-------- Input records

/-! ### `COMMIT` -/

/-- R172, after the reserved bits. -/
theorem exec_commit (s : State) : exec .commit s =
    .next (if s.phase ≠ .build then refuse .wrongPhase s else commitEffect s) := by
  rw [exec, execCommit, requirePhase_inBuild]
  rfl

/-- Settles O13: the word by `step_offer_no_operand`, the command by `exec_commit`. -/
theorem commitEndsTheConstruction : Obligations.CommitEndsTheConstruction :=
  ⟨fun a d s => step_offer_no_operand (i := .commit) a d (by simp) (exec_commit s),
    fun s hp => by rw [exec_commit, if_neg (not_not.2 hp)]⟩

/-! ### `RD` -/

/-- R27: the STATUS word adds up its fields, each at its place. -/
theorem statusWord_eq_tableR (s : State) : statusWord s = tableR 0 s := by
  simp only [statusWord, tableR]
  cases s.phase <;> cases s.perr <;> cases s.candovf <;> cases s.dgstovf <;> cases s.codev <;> rfl

/-- R27, U14: the value column of Table R by register numbers. -/
theorem readReg_eq_tableR (k : Reg) (s : State) : readReg k s = tableR k.num.toNat s := by
  cases k with
  | status => exact statusWord_eq_tableR s
  | err | errop | digits | nb | coden | enb => exact (BitVec.ofNat_toNat _ _).symm
  | alg =>
    show (algCode s.alg).setWidth 64 = tableR 6 s
    simp only [tableR]
    cases s.alg <;> rfl
  | offset | p31 | codeval => exact congrArg (whileLatched s) (BitVec.ofNat_toNat _ _).symm
  | errd | period | window | klen | clen | dlen | code => rfl

/-- R176 with U14: the count that goes with a register read, by its number. -/
theorem readCount_eq (k : Reg) (s : State) : readCount k s =
    if k.num.toNat = 15 ∧ s.codev = true then BitVec.ofNat 8 s.coden.toNat else 0#8 := by
  cases k with
  | code => simp [readCount, Reg.num, whileLatched, BitVec.ofNat_toNat]
  | _ => rfl

/-- R176: a register of the block is read. -/
theorem exec_rd {k : Reg} {s : State} (hk : k.present s.params.hasEnc = true) :
    exec (.rd k) s = .next (readAnswer k.num.toNat s) := by
  rw [exec, execRd, if_pos hk, readCount_eq, readReg_eq_tableR]
  rfl

/-- Every block has every register but `ENB` (R27, R66). -/
theorem reg_present_of {hasEnc : Bool} {k : Reg} (h : k = .enb → hasEnc = true) : k.present hasEnc = true := by
  cases k with
  | enb => exact h rfl
  | _ => rfl

/-- R176, R65, R66: the word of `RD` names a register of the block by its number, and `d` is reserved. -/
theorem step_offer_rd (a : Byte) (d : Word) (s : State) : step (offer 0x03#8 a d s) =
    .next (if d.toNat ≠ 0 then refuse .illegalCommand s
      else if 17 < a.toNat ∨ (a.toNat = 17 ∧ s.params.hasEnc = false) then refuse .illegalCommand s
      else readAnswer a.toNat s) := by
  have illegal (h : operandsLegal s.params.hasEnc .rd a d = false) :
      step (offer 0x03#8 a d s) = .next (refuse .illegalCommand s) :=
    step_offer_of_illegal ((wordLegal_code _ .rd a d).trans h)
  split_ifs with hd ha
  · exact illegal (by simp [operandsLegal, hd])
  · refine illegal ?_
    simp only [operandsLegal, Bool.and_eq_false_iff, Bool.or_eq_false_iff, beq_eq_false_iff_ne, decide_eq_false_iff_not]
    refine .inr ⟨by omega, ?_⟩
    obtain ha | ⟨-, henc⟩ := ha
    · exact .inl (by omega)
    · exact .inr henc
  · obtain ⟨hle, henc⟩ := not_or.1 ha
    obtain rfl : d = 0#64 := BitVec.eq_of_toNat_eq (not_not.1 hd)
    obtain ⟨k, rfl, hk⟩ := (exists_reg_num_iff s.params.hasEnc a).2 (by
      by_cases h17 : a.toNat = 17
      · exact .inr ⟨h17, by simpa [h17] using henc⟩
      · exact .inl (by omega))
    exact (step_offer_fields (i := .rd k) hk).trans (exec_rd hk)

/-- R24, U14: with no code latched the four result latches read as zeros, and no characters are counted. -/
theorem exec_rd_latch {k : Reg} {s : State} (hc : s.codev = false)
    (hk : k = .offset ∨ k = .p31 ∨ k = .codeval ∨ k = .code) : exec (.rd k) s = .next (answer 0#8 0#64 s) := by
  have hpresent : k.present s.params.hasEnc = true := by obtain rfl | rfl | rfl | rfl := hk <;> rfl
  have hvalue : readReg k s = 0#64 := by
    obtain rfl | rfl | rfl | rfl := hk <;> exact whileLatched_of_no_codev hc _
  rw [exec_rd hpresent, readAnswer, ← readReg_eq_tableR, hvalue, if_neg (by simp [hc])]

/-- A length that 64 bits hold is shown as its number (R27). -/
theorem lengthWord_toNat {len : Nat} (h : len < 2 ^ 64) : (lengthWord len).toNat = len := by
  rw [lengthWord, if_pos h, BitVec.toNat_ofNat, Nat.mod_eq_of_lt h]

/-- Settles O14: the word by `step_offer_rd`, the command by `exec_rd`, the empty latches by `exec_rd_latch`. -/
theorem rdAnswersTableR : Obligations.RdAnswersTableR :=
  ⟨step_offer_rd, fun _ _ hk => exec_rd (reg_present_of hk),
    fun _ hc => ⟨exec_rd_latch hc (by simp), exec_rd_latch hc (by simp), exec_rd_latch hc (by simp),
      exec_rd_latch hc (by simp)⟩,
    fun _ h => ⟨lengthWord_toNat h, lengthWord_toNat h⟩⟩

/-! ### The digest -/

/-- R121, after the reserved bits. -/
theorem exec_dgstClr (s : State) : exec .dgstClr s =
    .next (if s.phase = .failed then refuse .wrongPhase s else dgstClrEffect s) := by
  rw [exec, execDgstClr, requirePhase_notFailed, zeroCode_eq]
  rfl

/-- R122, after the reserved bits. -/
theorem exec_dgstPush (b : Byte) (s : State) : exec (.dgstPush b) s =
    .next (if s.phase = .failed then refuse .wrongPhase s else dgstPushEffect b s) := by
  rw [exec, execDgstPush, requirePhase_notFailed]
  rfl

/-- Settles O26: the words by their operand form, the commands by `exec_dgstClr` and `exec_dgstPush`. -/
theorem digestIsStagedByteByByte : Obligations.DigestIsStagedByteByByte :=
  ⟨fun a d s => step_offer_no_operand (i := .dgstClr) a d (by simp) (exec_dgstClr s),
    fun a d s => step_offer_byte_operand (f := .dgstPush) a d (by simp) (exec_dgstPush _ s),
    fun b s hp => by rw [exec_dgstClr, exec_dgstPush, if_neg hp, if_neg hp]; exact ⟨rfl, rfl⟩⟩

/-! ### The window and the candidate -/

/-- R147, after the reserved bits. -/
theorem exec_totpWin (w : Word) (s : State) : exec (.totpWin w) s =
    .next (if s.phase = .failed then refuse .wrongPhase s else answer 0#8 0#64 { s with window := w }) := by
  rw [exec, execTotpWin, requirePhase_notFailed]
  rfl

/-- R148, after the reserved bits. -/
theorem exec_candClr (s : State) : exec .candClr s =
    .next (if s.phase = .failed then refuse .wrongPhase s
      else answer 0#8 0#64 { s with cand := [], candovf := false }) := by
  rw [exec, execCandClr, requirePhase_notFailed]
  rfl

/-- R149, after the reserved bits. -/
theorem exec_candPush (c : Byte) (s : State) : exec (.candPush c) s =
    .next (if s.phase = .failed then refuse .wrongPhase s else candPushEffect c s) := by
  rw [exec, execCandPush, requirePhase_notFailed, candPushEffect]
  simp only [bufferFull_iff]
  rfl

/-- Settles O39: the words by their operand form, the commands by `exec_totpWin`, `exec_candClr` and `exec_candPush`. -/
theorem windowAndCandidateAreStaged : Obligations.WindowAndCandidateAreStaged :=
  ⟨fun a d s => step_offer_whole_operand (f := .totpWin) a d (by simp) (exec_totpWin d s),
    fun a d s => step_offer_no_operand (i := .candClr) a d (by simp) (exec_candClr s),
    fun a d s => step_offer_byte_operand (f := .candPush) a d (by simp) (exec_candPush _ s),
    fun w c s hp => by
      rw [exec_totpWin, exec_candClr, exec_candPush, if_neg hp, if_neg hp, if_neg hp]
      exact ⟨rfl, rfl, rfl⟩⟩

----------------

### Task to complete
Write out exactly the lines above between the line with "else readAnswer a.toNat s) := by" and the line with "simp [operandsLegal, hd])", inclusive, and nothing beyond them.

### Answer for this exercise
      else readAnswer a.toNat s) := by
  have illegal (h : operandsLegal s.params.hasEnc .rd a d = false) :
      step (offer 0x03#8 a d s) = .next (refuse .illegalCommand s) :=
    step_offer_of_illegal ((wordLegal_code _ .rd a d).trans h)
  split_ifs with hd ha
  · exact illegal (by simp [operandsLegal, hd])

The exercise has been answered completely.